Maybe the answer is to recognize that the Internet isn’t just something that nerds and kids do anymore, and that there’s no such thing as privacy there.Report
Even if I were willing to agree that writing something to your facebook wall were the equivalent of using a megaphone, I am now being creeped out about how this is no longer a reason to merely fire a dumb 17 year old, it’s a reason to not hire the now 18 year old, the 19 year old, or the 20 year old.
Good God, if some of the dumb shit I did when I was 20 was “in public” rather than “in private”, I’d still be unemployable today because there would always be a candidate who managed to do his or her similarly dumb shit “in private”.Report
Relevant Penny Arcade: http://www.penny-arcade.com/comic/2013/07/08
But then, there’s also Elliot Rodger to keep in mind.

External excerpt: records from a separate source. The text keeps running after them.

-- ==== Sys2Proof/Certificates/Slice0/Obligations.lean ====
section
/-! DEFINITION. The statements for the provers. -/
open Sys2Proof Sys2Proof.Machine

/-! ### The block: its queue, its clock, its reset, its frame -/

/-- Every command at the front of the queue is executed, alone, on the state with the queue's rest. -/
def Obligations.StepRunsFrontCommand : Prop :=
  ∀ (c : Instr) (rest : List Instr) (s : State), step { s with pending := c :: rest } = exec c { s with pending := rest }

/-- On an empty queue one cycle passes (log 2, the model's choice): the clock of a powered module counts one cycle (R3); while
laps turn the lap cycle does too (R19), and the lap, its length and its close stay. A module that is off stays as it is. -/
def Obligations.EmptyQueueStepIsOneCycle : Prop :=
  ∀ s : State, s.pending = [] → ∃ t, step s = .next t ∧ t.pending = [] ∧
    (s.power.phase = .off → t = s) ∧
    (s.power.phase ≠ .off → t.laps.now = s.laps.now + 1 ∧ t.net = { s.net with setNow := 0 } ∧
      t.run = { s.run with setNow := 0, ranCut := false } ∧ t.sec = { s.sec with setNow := 0 } ∧
      t.split = { s.split with setNow := 0 } ∧ t.pacer = { s.pacer with setNow := 0 } ∧
      t.power = { s.power with setNow := 0, vinMv := t.power.vinMv, iinDa := t.power.iinDa, pinW := t.power.pinW
                               energyJ := t.power.energyJ }) ∧
    (portOn s = true → t.laps.cyc = s.laps.cyc + 1) ∧
    (portOn s = false → t.laps.cyc = s.laps.cyc) ∧
    t.laps.moduleLap = s.laps.moduleLap ∧ t.laps.len = s.laps.len ∧ t.laps.runLap = s.laps.runLap ∧
    t.laps.state = s.laps.state ∧ t.laps.closed = s.laps.closed ∧ t.mladar = s.mladar ∧
    t.faults.queue = s.faults.queue ∧ s.power.energyJ ≤ t.power.energyJ

/-- The invariant holds at reset. -/
def Obligations.ResetMeetsInvariant : Prop := Inv State.reset

/-- R338: after reset STRICT and RECORDS are 1 and the seed is 0; a lap that opens in the idle state lasts 4,096 cycles,
whatever the mode word holds. -/
def Obligations.ResetModeAndIdleLapLength : Prop :=
  State.reset.run.strict = true ∧ State.reset.run.records = true ∧ State.reset.run.seed = 0 ∧
    ctlRead State.reset 0x20000 = some 0x303 ∧ ctlRead State.reset 0x20008 = some 0 ∧ ctlRead State.reset 0x2000C = some 0 ∧
    ∀ s : State, s.laps.state = 0 → (freshLap s).laps.len = 4096

/-- The reset values that the register tables state (Tables 2-7 to 2-11, 11-10 to 11-12, 15-7 to 15-10, 16-6 to 16-8, 17-9,
17-10, 18-12, 19-7, 19-8): each register with the value that it reads after reset. -/
def Obligations.ResetRegisterValues : Prop :=
  ∀ x ∈ resetTable, ctlRead State.reset x.1 = some x.2

/-- Every step keeps every memory of the module in canonical form, the fault queue within 256 records (R366) and every
barrier counter within 16 bits (R247, R255). -/
def Obligations.StepKeepsInvariant : Prop :=
  ∀ s t : State, Inv s → step s = .next t → Inv t

/-- No step undoes a blown fuse, lowers the rollback counter or changes a programmed digest, part or serial number. -/
def Obligations.StepOnlyBlowsFuses : Prop :=
  ∀ s t : State, step s = .next t → FusesOnlyBlown s.sec t.sec

/-- The effect of a command never touches the queue, the clock never runs back, and no draw of a free value is used twice. -/
def Obligations.ExecKeepsQueueAndClock : Prop :=
  ∀ (c : Instr) (s t : State), exec c s = .next t →
    t.pending = s.pending ∧ s.laps.now ≤ t.laps.now ∧ s.freeIdx ≤ t.freeIdx

/-- No command stops the machine: an ill-formed one is refused as reserved (R243, R276), and a well-formed one completes,
but for CTL.LIDX of a level that is not open, which admission refuses (R280). -/
def Obligations.WellFormedCommandsComplete : Prop :=
  ∀ (c : Instr) (s : State),
    (c.wf = false → exec c s = .refused .reserved) ∧
    (c.wf = true → (∃ t, exec c s = .next t) ∨
      ∃ d sd q, c = .ctlLidx d sd q ∧ issuing s d = true ∧ (s.die d).seq.loops.length ≤ q.val ∧ exec c s = .refused .reserved)

/-- A NOP word changes no state in any unit (R241): while the word that takes effect is no program word, an operation of a
core slot changes nothing, and while the sequencer issues none, neither does one of the CTL slot. -/
def Obligations.NopWordChangesNothing : Prop :=
  ∀ (c : Instr) (s : State) (d : Die), c.wf = true →
    (coreDie c = some d → ¬ Acts s d → exec c s = .next s) ∧
    (memDie c = some d → ¬ Acts s d → exec c s = .next s) ∧
    (ctlDie c = some d → issuing s d = false → exec c s = .next s)

/-- The frame of the 58 commands of the MXA, MXB, MVP, VEC and MOV slots. -/
def Obligations.CoreSlotFrame : Prop :=
  ∀ (c : Instr) (s t : State) (d : Die), coreDie c = some d → exec c s = .next t → SlotFrame d s t

/-! ### CTL slot -/

/-- CTL.LI, ALU, MUL, LIDX and LINFO (Tables 11-3, 11-4, 12-1): the value written and the cycle from which it is readable;
nothing else changes but the energy count. -/
def Obligations.ScalarOperationsWrite : Prop :=
  ∀ (s : State) (d : Die) (sd sa sb : Reg6), issuing s d = true →
    let q := (s.die d).seq
    let wr (op lat : Nat) (v : DWord) : State :=
      s.setSeq d { q with energy := q.energy + Config.charge op, issued := true
                          spend := q.spend ++ [⟨s.laps.now + lat, s.laps.now, sd, v⟩] }
    (∀ imm, exec (.ctlLi d false sd imm) s = .next (wr 0x01 1 (imm.signExtend 64))) ∧
    (∀ imm, exec (.ctlLi d true sd imm) s = .next (wr 0x01 1 (imm ++ (q.s[sd]).extractLsb' 0 32))) ∧
    (∀ fn imm, exec (.ctlAlu d fn sd sa sb false imm) s = .next (wr 0x02 1 (aluFn fn q.s[sa] q.s[sb]))) ∧
    (∀ fn imm, exec (.ctlAlu d fn sd sa sb true imm) s = .next (wr 0x02 1 (aluFn fn q.s[sa] (imm.signExtend 64)))) ∧
    exec (.ctlMul d sd sa sb) s = .next (wr 0x03 3 (BitVec.ofNat 64 (q.s[sa].toNat * q.s[sb].toNat))) ∧
    (∀ (k : Fin 8) l, q.loops[k.val]? = some l → exec (.ctlLidx d sd k) s = .next (wr 0x04 1 (BitVec.ofNat 64 l.iter))) ∧
    (∀ r, s.run.run = some r → ∀ (k : Fin 16) v,
      [s.laps.runLap, s.laps.moduleLap, d.val, s.laps.curK, r.n, b2n r.strict + 2 * b2n r.records, r.seed.toNat,
        nth s.net.presented d 0][k.val]? = some v →
      exec (.ctlLinfo d sd k) s = .next (wr 0x05 2 (BitVec.ofNat 64 v)))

And, ultimately, it’s not about what the 17-year-old kid said. It’s about what other people will say about what the 17-year-old kid said. “Here! Look at this post! Look at it. And you hired this guy, you want him working for you! I’ll never use your product again, and I’ll tell everyone I know now to use it either, FOREVER.”Report
Plus five points to Slytherin for Penny-Arcade reference!Report
It’s all about ethics in game hunting.Report
“There’s no way to predict what each new outrage of the week will be….but the counter-outrage is always quite predictable: Ideologues who feel shut out of the current outrage express outrage that so much outrage is being directed toward an outrage that they consider minor compared with the major outrage that really does matter, which just so happens (coincidentally) to be their favorite pet issue.”